-- ==== Sys2Proof/Decode.lean ====
section
/-! DEFINITION. From bits to instructions and back (R36 to R45, R245): the decoder refuses with the subcause of R45, and the
encoder writes the same formats. Definitions that build constructors past the 244th carry 'noncomputable': Lean's code
generator has no tag for them; the kernel evaluates them all the same. -/

namespace Sys2Proof

/-- Bits `lo` + `w` − 1 down to `lo` of an instruction word. -/
def bitsOf (n lo w : Nat) : Nat := n / 2 ^ lo % 2 ^ w

/-- The guard field (R37). -/
def wG (n : Nat) : Guard := ⟨decide (n / 2147483648 % 2 = 1), Fin.ofNat 8 (n / 268435456)⟩
/-- The d field as a general register (R39). -/
def wD (n : Nat) : Reg := Fin.ofNat 64 (n / 65536)
/-- The a field as a general register. -/
def wA (n : Nat) : Reg := Fin.ofNat 64 (n / 1024)
/-- The b field as a general register. -/
def wB (n : Nat) : Reg := Fin.ofNat 64 (n / 16)
/-- The d, a and b fields as predicates (R41): bits 2:0 of the field. -/
def wPd (n : Nat) : PReg := Fin.ofNat 8 (n / 65536)
def wPa (n : Nat) : PReg := Fin.ofNat 8 (n / 1024)
def wPb (n : Nat) : PReg := Fin.ofNat 8 (n / 16)

/-- A scope code (R45): 5, 6 and 7 name no scope. -/
def scopeOf (c : Nat) : Option Scope :=
  match c with
  | 0 => some .core | 1 => some .spire | 2 => some .die | 3 => some .package | 4 => some .system
  | _ => none

/-- The code of a scope. -/
def Scope.code : Scope → Nat
  | .core => 0 | .spire => 1 | .die => 2 | .package => 3 | .system => 4

/-- An ORD size code (R45). -/
def ordSizeOf (c : Nat) : Option OrdSize :=
  match c with
  | 0 => some .b | 1 => some .h | 2 => some .w | 3 => some .d | 4 => some .q
  | _ => none

/-- The code of an ORD size. -/
def OrdSize.code : OrdSize → Nat
  | .b => 0 | .h => 1 | .w => 2 | .d => 3 | .q => 4

/-- The CSR numbers of R359; every other number names no CSR. -/
def csrNamed (i : BitVec 10) : Bool :=
  let n := i.toNat
  n == 0x001 || n == 0x002 || n == 0x080 || n == 0x081 || (0x100 ≤ n && n ≤ 0x110)

/-- Banks 1, 3 and 5 are read-only (R48). -/
def csrReadOnly (i : BitVec 10) : Bool := i.getLsbD 7

/-- What the class decoders answer: a subcause of R45, or the bits that must be zero (R41) and the instruction. -/
abbrev Raw := Except Nat (Nat × Instr)

/-- An instruction whose scope field was read. -/
def withScope (c : Nat) (z : Nat) (f : Scope → Instr) : Raw :=
  match scopeOf c with
  | some s => .ok (z, f s)
  | none => .error 5

/-- Major 0x00 (R43). -/
def decodeMisc (n : Nat) : Raw :=
  match bitsOf n 0 4 with
  | 0 => .ok (bitsOf n 4 18, .nop (wG n))
  | 1 => .ok (bitsOf n 4 18, .ebrk (wG n))
  | 2 => .ok (bitsOf n 4 18, .ecall (wG n))
  | 3 => .ok (bitsOf n 4 18, .tret (wG n))
  | 4 => .ok (bitsOf n 4 12, .rdcyc (wG n) (wD n))
  | 5 => .ok (bitsOf n 4 12, .rdtime (wG n) (wD n))
  | 6 => .ok (bitsOf n 4 12, .tid (wG n) (wD n))
  | 7 => .ok (bitsOf n 4 12, .gtid (wG n) (wD n))
  | _ => .error 2

/-- Major 0x01 (R43). -/
def decodeAlu (n : Nat) : Raw :=
  match bitsOf n 0 4 with
  | 0 => .ok (0, .add (wG n) (wD n) (wA n) (wB n))
  | 1 => .ok (0, .sub (wG n) (wD n) (wA n) (wB n))
  | 2 => .ok (0, .mul (wG n) (wD n) (wA n) (wB n))
  | 3 => .ok (0, .mulh (wG n) (wD n) (wA n) (wB n))
  | 4 => .ok (0, .mulhu (wG n) (wD n) (wA n) (wB n))
  | 5 => .ok (0, .div (wG n) (wD n) (wA n) (wB n))
  | 6 => .ok (0, .divu (wG n) (wD n) (wA n) (wB n))
  | 7 => .ok (0, .rem (wG n) (wD n) (wA n) (wB n))
  | 8 => .ok (0, .remu (wG n) (wD n) (wA n) (wB n))
  | 9 => .ok (0, .and (wG n) (wD n) (wA n) (wB n))
  | 10 => .ok (0, .or (wG n) (wD n) (wA n) (wB n))
  | 11 => .ok (0, .xor (wG n) (wD n) (wA n) (wB n))
  | 12 => .ok (0, .shl (wG n) (wD n) (wA n) (wB n))
  | 13 => .ok (0, .shr (wG n) (wD n) (wA n) (wB n))
  | 14 => .ok (0, .sra (wG n) (wD n) (wA n) (wB n))
  | _ => .ok (0, .rot (wG n) (wD n) (wA n) (wB n))

/-- Major 0x02 (R43). -/
def decodeAluw (n : Nat) : Raw :=
  match bitsOf n 0 4 with
  | 0 => .ok (0, .addw (wG n) (wD n) (wA n) (wB n))
  | 1 => .ok (0, .subw (wG n) (wD n) (wA n) (wB n))
  | 2 => .ok (0, .mulw (wG n) (wD n) (wA n) (wB n))
  | 3 => .ok (0, .shlw (wG n) (wD n) (wA n) (wB n))
  | 4 => .ok (0, .shrw (wG n) (wD n) (wA n) (wB n))
  | 5 => .ok (0, .sraw (wG n) (wD n) (wA n) (wB n))
  | _ => .error 2

/-- Major 0x03 (R43). -/
def decodeBit (n : Nat) : Raw :=
  match bitsOf n 0 4 with
  | 0 => .ok (0, .min (wG n) (wD n) (wA n) (wB n))
  | 1 => .ok (0, .max (wG n) (wD n) (wA n) (wB n))
  | 2 => .ok (0, .minu (wG n) (wD n) (wA n) (wB n))
  | 3 => .ok (0, .maxu (wG n) (wD n) (wA n) (wB n))
  | 4 => .ok (bitsOf n 4 6, .abs (wG n) (wD n) (wA n))
  | 5 => .ok (bitsOf n 4 6, .clz (wG n) (wD n) (wA n))
  | 6 => .ok (bitsOf n 4 6, .ctz (wG n) (wD n) (wA n))
  | 7 => .ok (bitsOf n 4 6, .popc (wG n) (wD n) (wA n))
  | 8 => .ok (bitsOf n 4 6, .brev (wG n) (wD n) (wA n))
  | 9 => .ok (bitsOf n 4 6, .bswap (wG n) (wD n) (wA n))
  | 10 => .ok (bitsOf n 4 6, .sextb (wG n) (wD n) (wA n))
  | 11 => .ok (bitsOf n 4 6, .sexth (wG n) (wD n) (wA n))
  | 12 => .ok (bitsOf n 4 6, .sextw (wG n) (wD n) (wA n))
  | 13 => .ok (bitsOf n 4 6, .zextb (wG n) (wD n) (wA n))
  | 14 => .ok (bitsOf n 4 6, .zexth (wG n) (wD n) (wA n))
  | _ => .ok (bitsOf n 4 6, .zextw (wG n) (wD n) (wA n))

/-- Major 0x08 (R43). -/
def decodeShifti (n : Nat) : Raw :=
  match bitsOf n 0 4 with
  | 0 => .ok (0, .shli (wG n) (wD n) (wA n) (BitVec.ofNat 6 (n / 16)))
  | 1 => .ok (0, .shri (wG n) (wD n) (wA n) (BitVec.ofNat 6 (n / 16)))
  | 2 => .ok (0, .srai (wG n) (wD n) (wA n) (BitVec.ofNat 6 (n / 16)))
  | 3 => .ok (0, .roti (wG n) (wD n) (wA n) (BitVec.ofNat 6 (n / 16)))
  | _ => .error 2

/-- Major 0x0B (R43). -/
def decodeScale (n : Nat) : Raw :=
  match bitsOf n 0 4 with
  | 0 => .ok (0, .shadd1 (wG n) (wD n) (wA n) (wB n))
  | 1 => .ok (0, .shadd2 (wG n) (wD n) (wA n) (wB n))
  | 2 => .ok (0, .shadd3 (wG n) (wD n) (wA n) (wB n))
  | 3 => .ok (0, .shadd4 (wG n) (wD n) (wA n) (wB n))
  | _ => .error 2

/-- Major 0x0C (R43). -/
def decodeCmp (n : Nat) : Raw :=
  match bitsOf n 0 4 with
  | 0 => .ok (bitsOf n 19 3, .ceq (wG n) (wPd n) (wA n) (wB n))
  | 1 => .ok (bitsOf n 19 3, .cne (wG n) (wPd n) (wA n) (wB n))
  | 2 => .ok (bitsOf n 19 3, .clt (wG n) (wPd n) (wA n) (wB n))
  | 3 => .ok (bitsOf n 19 3, .cltu (wG n) (wPd n) (wA n) (wB n))
  | 4 => .ok (bitsOf n 19 3, .cle (wG n) (wPd n) (wA n) (wB n))
  | 5 => .ok (bitsOf n 19 3, .cleu (wG n) (wPd n) (wA n) (wB n))
  | 6 => .ok (bitsOf n 19 3, .ctst (wG n) (wPd n) (wA n) (wB n))
  | _ => .error 2

/-- Major 0x0D (R43). -/
def decodeCmpi (n : Nat) : Raw :=
  match bitsOf n 19 3 with
  | 0 => .ok (0, .ceqi (wG n) (wPd n) (wA n) (BitVec.ofNat 10 n))
  | 1 => .ok (0, .cnei (wG n) (wPd n) (wA n) (BitVec.ofNat 10 n))
  | 2 => .ok (0, .clti (wG n) (wPd n) (wA n) (BitVec.ofNat 10 n))
  | 3 => .ok (0, .cltui (wG n) (wPd n) (wA n) (BitVec.ofNat 10 n))
  | 4 => .ok (0, .clei (wG n) (wPd n) (wA n) (BitVec.ofNat 10 n))
  | 5 => .ok (0, .cleui (wG n) (wPd n) (wA n) (BitVec.ofNat 10 n))
  | 6 => .ok (0, .ctsti (wG n) (wPd n) (wA n) (BitVec.ofNat 10 n))
  | _ => .error 2

/-- Major 0x0E (R43). -/
def decodePred (n : Nat) : Raw :=
  match bitsOf n 0 4 with
  | 0 => .ok (bitsOf n 7 3 + bitsOf n 13 3 + bitsOf n 19 3, .pand (wG n) (wPd n) (wPa n) (wPb n))
  | 1 => .ok (bitsOf n 7 3 + bitsOf n 13 3 + bitsOf n 19 3, .por (wG n) (wPd n) (wPa n) (wPb n))
  | 2 => .ok (bitsOf n 7 3 + bitsOf n 13 3 + bitsOf n 19 3, .pxor (wG n) (wPd n) (wPa n) (wPb n))
  | 3 => .ok (bitsOf n 7 3 + bitsOf n 13 3 + bitsOf n 19 3, .pandn (wG n) (wPd n) (wPa n) (wPb n))
  | 4 => .ok (bitsOf n 4 6 + bitsOf n 13 3 + bitsOf n 19 3, .pnot (wG n) (wPd n) (wPa n))
  | 5 => .ok (bitsOf n 4 6 + bitsOf n 16 6, .pset (wG n) (wA n))
  | 6 => .ok (bitsOf n 4 12, .pget (wG n) (wD n))
  | 7 => .ok (bitsOf n 4 6 + bitsOf n 13 3 + bitsOf n 19 3, .pmov (wG n) (wPd n) (wPa n))
  | _ => .error 2

/-- Major 0x10 (R43). -/
def decodeFp32 (n : Nat) : Raw :=
  match bitsOf n 0 4 with
  | 0 => .ok (0, .faddS (wG n) (wD n) (wA n) (wB n))
  | 1 => .ok (0, .fsubS (wG n) (wD n) (wA n) (wB n))
  | 2 => .ok (0, .fmulS (wG n) (wD n) (wA n) (wB n))
  | 3 => .ok (0, .fdivS (wG n) (wD n) (wA n) (wB n))
  | 4 => .ok (bitsOf n 4 6, .fsqrtS (wG n) (wD n) (wA n))
  | 5 => .ok (0, .fminS (wG n) (wD n) (wA n) (wB n))
  | 6 => .ok (0, .fmaxS (wG n) (wD n) (wA n) (wB n))
  | 7 => .ok (bitsOf n 4 6, .fabsS (wG n) (wD n) (wA n))
  | 8 => .ok (bitsOf n 4 6, .fnegS (wG n) (wD n) (wA n))
  | 9 => .ok (0, .fcpysS (wG n) (wD n) (wA n) (wB n))
  | 10 => .ok (bitsOf n 4 6, .fclassS (wG n) (wD n) (wA n))
  | 11 => .ok (bitsOf n 4 6, .frcpS (wG n) (wD n) (wA n))
  | 12 => .ok (bitsOf n 4 6, .frsqS (wG n) (wD n) (wA n))
  | 13 => .ok (bitsOf n 4 6, .fexp2S (wG n) (wD n) (wA n))
  | 14 => .ok (bitsOf n 4 6, .flog2S (wG n) (wD n) (wA n))
  | _ => .ok (bitsOf n 4 6, .ftanhS (wG n) (wD n) (wA n))

/-- Major 0x11 (R43). -/
def decodeFp64 (n : Nat) : Raw :=
  match bitsOf n 0 4 with
  | 0 => .ok (0, .faddD (wG n) (wD n) (wA n) (wB n))
  | 1 => .ok (0, .fsubD (wG n) (wD n) (wA n) (wB n))
  | 2 => .ok (0, .fmulD (wG n) (wD n) (wA n) (wB n))
  | 3 => .ok (0, .fdivD (wG n) (wD n) (wA n) (wB n))
  | 4 => .ok (bitsOf n 4 6, .fsqrtD (wG n) (wD n) (wA n))
  | 5 => .ok (0, .fminD (wG n) (wD n) (wA n) (wB n))
  | 6 => .ok (0, .fmaxD (wG n) (wD n) (wA n) (wB n))
  | 7 => .ok (bitsOf n 4 6, .fabsD (wG n) (wD n) (wA n))
  | 8 => .ok (bitsOf n 4 6, .fnegD (wG n) (wD n) (wA n))
  | 9 => .ok (0, .fcpysD (wG n) (wD n) (wA n) (wB n))
  | 10 => .ok (bitsOf n 4 6, .fclassD (wG n) (wD n) (wA n))
  | _ => .error 2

**Problem statement**
Look through the records and gather every line containing "subcause".

**Task result**
/-! DEFINITION. From bits to instructions and back (R36 to R45, R245): the decoder refuses with the subcause of R45, and the
/-- What the class decoders answer: a subcause of R45, or the bits that must be zero (R41) and the instruction. -/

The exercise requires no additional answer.